#### AVAILABLE DATA

-- ==== Sys2Proof/Decode.lean ====
section
/-!
DEFINITION. The decoder of the block's port, total on every port item and rejecting by name, and after it the
encoder, written from the same tables (R90, R92, R93, R104 and spec/opcode_table.json).
This is the decoding of port items to instructions; the byte-serial frame decoder of the hardware is Machine/Ops.lean.
-/

namespace Sys2Proof

/-- Why a port item is no row of the table. -/
inductive DecodeReject where
  /-- A wire unit of no bytes. -/
  | emptyUnit
  /-- Two wire bytes whose first is not `ESC`: they are two units, not a pair (R93). -/
  | notAnEscapedPair
  /-- Three or more wire bytes that are not `START ... END` with every reserved byte, and only those, escaped (R90, R93). -/
  | notAFrame
  /-- A frame with fewer than the four header bytes and the checksum (R96). -/
  | frameTooShort
  /-- A frame of more than `MAX_BODY` body bytes (R90). -/
  | frameBodyTooLong
  /-- A frame whose last byte before `END` is not the checksum of its fields (R90, R201). -/
  | frameChecksumWrong
  /-- A field's bytes that are not `E(x)` of one byte `x` (R93). -/
  | notAField
  /-- An event with operands other than its own (R104). -/
  | wrongOperands
  deriving DecidableEq, Repr

/-- What the decoder answers. -/
inductive Decoded where
  | instr (i : Instr)
  | reject (r : DecodeReject)
  deriving DecidableEq, Repr

/-- The byte classes of R92. -/
def decodeByte (c : Config) (b : Byte) : Instr :=
  if b = c.startByte then .startMark
  else if b = c.endByte then .endMark
  else if b = c.escByte then .escMark
  else .data b

/-- The byte after `ESC`: an escaped reserved byte (R93) or a redundant escape (R95). -/
def decodeEscaped (c : Config) (b : Byte) : Instr :=
  if b = c.startByte then .escStart
  else if b = c.endByte then .escEnd
  else if b = c.escByte then .escEsc
  else .escData b

/-- The field bytes of a frame's tail: canonical escapes up to an `END` that is the last byte (R90, R93). -/
def unescapeTail (c : Config) : List Byte → Option (List Byte)
  | [] => none
  | [b] => if b = c.endByte then some [] else none
  | b :: x :: rest =>
    if b = c.escByte then
      if c.reserved x then (unescapeTail c rest).map (x :: ·) else none
    else if c.reserved b then none
    else (unescapeTail c (x :: rest)).map (b :: ·)

/-- The fields of a frame, split into the message and its checksum (R90, R91). -/
def decodeFields (c : Config) : List Byte → Decoded
  | lo :: hi :: src :: ty :: x :: rest =>
    let m : Message :=
      { destLow := lo, destHigh := hi, source := src, type := ty, body := (x :: rest).dropLast }
    if c.maxBody < m.body.length then .reject .frameBodyTooLong
    else if (x :: rest).getLast? = some (c.checksum m.fields) then .instr (.frame m)
    else .reject .frameChecksumWrong
  | _ => .reject .frameTooShort

/-- A whole frame (R90). -/
def decodeFrame (c : Config) : List Byte → Decoded
  | [] => .reject .emptyUnit
  | b :: tail =>
    if b = c.startByte then
      match unescapeTail c tail with
      | some fields => decodeFields c fields
      | none => .reject .notAFrame
    else .reject .notAFrame

/-- Wire units: one byte, a pair, or a frame. The shortest frame has 7 bytes (R96), so the lengths tell them apart. -/
def decodeWire (c : Config) : List Byte → Decoded
  | [] => .reject .emptyUnit
  | [b] => .instr (decodeByte c b)
  | [e, b] => if e = c.escByte then .instr (decodeEscaped c b) else .reject .notAnEscapedPair
  | bs => decodeFrame c bs

/-- The byte `x` whose `E(x)` these wire bytes are (R93). -/
def decodeFieldByte (c : Config) : List Byte → Option Byte
  | [b] => if c.reserved b then none else some b
  | [e, b] => if e = c.escByte ∧ c.reserved b = true then some b else none
  | _ => none

/-- The instruction of a field position (R90). -/
def fieldInstr : FieldName → Byte → Instr
  | .destLow, x => .frameDestLow x
  | .destHigh, x => .frameDestHigh x
  | .source, x => .frameSource x
  | .type, x => .frameType x
  | .body, x => .frameBody x
  | .checksum, x => .frameChecksum x

/-- The operands of `SEND` after the header: bytes only. -/
def bodyOperands : List Operand → Option (List Byte)
  | [] => some []
  | .byte b :: rest => (bodyOperands rest).map (b :: ·)
  | .bit _ :: _ => none

/-- The events of R104, each with its own operands. -/
def decodeEvent : EventName → List Operand → Decoded
  | .feed, [.byte b] => .instr (.feed b)
  | .poll, [] => .instr .poll
  | .tick, [] => .instr .tick
  | .reset, [] => .instr .reset
  | .readMsg, [] => .instr .readMsg
  | .send, .byte l :: .byte h :: .byte s :: .byte t :: rest =>
    match bodyOperands rest with
    | some body => .instr (.send { destLow := l, destHigh := h, source := s, type := t, body := body })
    | none => .reject .wrongOperands
  | .matchRange, [.byte l, .byte h, .byte a] => .instr (.matchRange l h a)
  | .dcStep, [.bit x, .bit y] => .instr (.dcStep x y)
  | .dcGrant, [.byte a] => .instr (.dcGrant a)
  | .por, [] => .instr .por
  | _, _ => .reject .wrongOperands

/-- The decoder. -/
def decode (c : Config) : Port → Decoded
  | .wire bs => decodeWire c bs
  | .field f bs =>
    match decodeFieldByte c bs with
    | some x => .instr (fieldInstr f x)
    | none => .reject .notAField
  | .event e ops => decodeEvent e ops

/-- The encoder: the port item of an instruction. -/
def encode (c : Config) : Instr → Port
  | .startMark => .wire [c.startByte]
  | .endMark => .wire [c.endByte]
  | .escMark => .wire [c.escByte]
  | .data d => .wire [d]
  | .escStart => .wire [c.escByte, c.startByte]
  | .escEnd => .wire [c.escByte, c.endByte]
  | .escEsc => .wire [c.escByte, c.escByte]
  | .escData d => .wire [c.escByte, d]
  | .frameDestLow x => .field .destLow (c.escape x)
  | .frameDestHigh x => .field .destHigh (c.escape x)
  | .frameSource x => .field .source (c.escape x)
  | .frameType x => .field .type (c.escape x)
  | .frameBody x => .field .body (c.escape x)
  | .frameChecksum x => .field .checksum (c.escape x)
  | .frame m => .wire (c.encodeFrame m)
  | .feed b => .event .feed [.byte b]
  | .poll => .event .poll []
  | .tick => .event .tick []
  | .reset => .event .reset []
  | .readMsg => .event .readMsg []
  | .send m => .event .send (([m.destLow, m.destHigh, m.source, m.type] ++ m.body).map .byte)
  | .matchRange lo hi a => .event .matchRange [.byte lo, .byte hi, .byte a]
  | .dcStep s0 s1 => .event .dcStep [.bit s0, .bit s1]
  | .dcGrant a => .event .dcGrant [.byte a]
  | .por => .event .por []

/-- The wire bytes of a row of `nbits` bits given as one number. The table writes a pair in wire order from its most
significant bit, so the first byte on the wire is the number's most significant byte. -/
def tableBytes (nbits w : Nat) : List Byte :=
  (List.range (nbits / 8)).map fun i => BitVec.ofNat 8 (w >>> (8 * (nbits / 8 - 1 - i)))

/-- The instruction the decoder reads from a table row's number, under the default configuration. -/
def decodeTableWord (nbits w : Nat) : Option Instr :=
  match decode Config.default (.wire (tableBytes nbits w)) with
  | .instr i => some i
  | .reject _ => none

end Sys2Proof
end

########

WHAT YOU SHOULD DO →
Please reproduce the records exactly, without leaving any out.

RESPONSE FOR THIS EXERCISE →
-- ==== Sys2Proof/Decode.lean ====
section
/-!
DEFINITION. The decoder of the block's port, total on every port item and rejecting by name, and after it the
encoder, written from the same tables (R90, R92, R93, R104 and spec/opcode_table.json).
This is the decoding of port items to instructions; the byte-serial frame decoder of the hardware is Machine/Ops.lean.
-/

namespace Sys2Proof

/-- Why a port item is no row of the table. -/
inductive DecodeReject where
  /-- A wire unit of no bytes. -/
  | emptyUnit
  /-- Two wire bytes whose first is not `ESC`: they are two units, not a pair (R93). -/
  | notAnEscapedPair
  /-- Three or more wire bytes that are not `START ... END` with every reserved byte, and only those, escaped (R90, R93). -/
  | notAFrame
  /-- A frame with fewer than the four header bytes and the checksum (R96). -/
  | frameTooShort
  /-- A frame of more than `MAX_BODY` body bytes (R90). -/
  | frameBodyTooLong
  /-- A frame whose last byte before `END` is not the checksum of its fields (R90, R201). -/
  | frameChecksumWrong
  /-- A field's bytes that are not `E(x)` of one byte `x` (R93). -/
  | notAField
  /-- An event with operands other than its own (R104). -/
  | wrongOperands
  deriving DecidableEq, Repr

/-- What the decoder answers. -/
inductive Decoded where
  | instr (i : Instr)
  | reject (r : DecodeReject)
  deriving DecidableEq, Repr

/-- The byte classes of R92. -/
def decodeByte (c : Config) (b : Byte) : Instr :=
  if b = c.startByte then .startMark
  else if b = c.endByte then .endMark
  else if b = c.escByte then .escMark
  else .data b

/-- The byte after `ESC`: an escaped reserved byte (R93) or a redundant escape (R95). -/
def decodeEscaped (c : Config) (b : Byte) : Instr :=
  if b = c.startByte then .escStart
  else if b = c.endByte then .escEnd
  else if b = c.escByte then .escEsc
  else .escData b

/-- The field bytes of a frame's tail: canonical escapes up to an `END` that is the last byte (R90, R93). -/
def unescapeTail (c : Config) : List Byte → Option (List Byte)
  | [] => none
  | [b] => if b = c.endByte then some [] else none
  | b :: x :: rest =>
    if b = c.escByte then
      if c.reserved x then (unescapeTail c rest).map (x :: ·) else none
    else if c.reserved b then none
    else (unescapeTail c (x :: rest)).map (b :: ·)

/-- The fields of a frame, split into the message and its checksum (R90, R91). -/
def decodeFields (c : Config) : List Byte → Decoded
  | lo :: hi :: src :: ty :: x :: rest =>
    let m : Message :=
      { destLow := lo, destHigh := hi, source := src, type := ty, body := (x :: rest).dropLast }
    if c.maxBody < m.body.length then .reject .frameBodyTooLong
    else if (x :: rest).getLast? = some (c.checksum m.fields) then .instr (.frame m)
    else .reject .frameChecksumWrong
  | _ => .reject .frameTooShort

/-- A whole frame (R90). -/
def decodeFrame (c : Config) : List Byte → Decoded
  | [] => .reject .emptyUnit
  | b :: tail =>
    if b = c.startByte then
      match unescapeTail c tail with
      | some fields => decodeFields c fields
      | none => .reject .notAFrame
    else .reject .notAFrame

/-- Wire units: one byte, a pair, or a frame. The shortest frame has 7 bytes (R96), so the lengths tell them apart. -/
def decodeWire (c : Config) : List Byte → Decoded
  | [] => .reject .emptyUnit
  | [b] => .instr (decodeByte c b)
  | [e, b] => if e = c.escByte then .instr (decodeEscaped c b) else .reject .notAnEscapedPair
  | bs => decodeFrame c bs

/-- The byte `x` whose `E(x)` these wire bytes are (R93). -/
def decodeFieldByte (c : Config) : List Byte → Option Byte
  | [b] => if c.reserved b then none else some b
  | [e, b] => if e = c.escByte ∧ c.reserved b = true then some b else none
  | _ => none

/-- The instruction of a field position (R90). -/
def fieldInstr : FieldName → Byte → Instr
  | .destLow, x => .frameDestLow x
  | .destHigh, x => .frameDestHigh x
  | .source, x => .frameSource x
  | .type, x => .frameType x
  | .body, x => .frameBody x
  | .checksum, x => .frameChecksum x

/-- The operands of `SEND` after the header: bytes only. -/
def bodyOperands : List Operand → Option (List Byte)
  | [] => some []
  | .byte b :: rest => (bodyOperands rest).map (b :: ·)
  | .bit _ :: _ => none

/-- The events of R104, each with its own operands. -/
def decodeEvent : EventName → List Operand → Decoded
  | .feed, [.byte b] => .instr (.feed b)
  | .poll, [] => .instr .poll
  | .tick, [] => .instr .tick
  | .reset, [] => .instr .reset
  | .readMsg, [] => .instr .readMsg
  | .send, .byte l :: .byte h :: .byte s :: .byte t :: rest =>
    match bodyOperands rest with
    | some body => .instr (.send { destLow := l, destHigh := h, source := s, type := t, body := body })
    | none => .reject .wrongOperands
  | .matchRange, [.byte l, .byte h, .byte a] => .instr (.matchRange l h a)
  | .dcStep, [.bit x, .bit y] => .instr (.dcStep x y)
  | .dcGrant, [.byte a] => .instr (.dcGrant a)
  | .por, [] => .instr .por
  | _, _ => .reject .wrongOperands

/-- The decoder. -/
def decode (c : Config) : Port → Decoded
  | .wire bs => decodeWire c bs
  | .field f bs =>
    match decodeFieldByte c bs with
    | some x => .instr (fieldInstr f x)
    | none => .reject .notAField
  | .event e ops => decodeEvent e ops

/-- The encoder: the port item of an instruction. -/
def encode (c : Config) : Instr → Port
  | .startMark => .wire [c.startByte]
  | .endMark => .wire [c.endByte]
  | .escMark => .wire [c.escByte]
  | .data d => .wire [d]
  | .escStart => .wire [c.escByte, c.startByte]
  | .escEnd => .wire [c.escByte, c.endByte]
  | .escEsc => .wire [c.escByte, c.escByte]
  | .escData d => .wire [c.escByte, d]
  | .frameDestLow x => .field .destLow (c.escape x)
  | .frameDestHigh x => .field .destHigh (c.escape x)
  | .frameSource x => .field .source (c.escape x)
  | .frameType x => .field .type (c.escape x)
  | .frameBody x => .field .body (c.escape x)
  | .frameChecksum x => .field .checksum (c.escape x)
  | .frame m => .wire (c.encodeFrame m)
  | .feed b => .event .feed [.byte b]
  | .poll => .event .poll []
  | .tick => .event .tick []
  | .reset => .event .reset []
  | .readMsg => .event .readMsg []
  | .send m => .event .send (([m.destLow, m.destHigh, m.source, m.type] ++ m.body).map .byte)
  | .matchRange lo hi a => .event .matchRange [.byte lo, .byte hi, .byte a]
  | .dcStep s0 s1 => .event .dcStep [.bit s0, .bit s1]
  | .dcGrant a => .event .dcGrant [.byte a]
  | .por => .event .por []

/-- The wire bytes of a row of `nbits` bits given as one number. The table writes a pair in wire order from its most
significant bit, so the first byte on the wire is the number's most significant byte. -/
def tableBytes (nbits w : Nat) : List Byte :=
  (List.range (nbits / 8)).map fun i => BitVec.ofNat 8 (w >>> (8 * (nbits / 8 - 1 - i)))

/-- The instruction the decoder reads from a table row's number, under the default configuration. -/
def decodeTableWord (nbits w : Nat) : Option Instr :=
  match decode Config.default (.wire (tableBytes nbits w)) with
  | .instr i => some i
  | .reject _ => none

end Sys2Proof
end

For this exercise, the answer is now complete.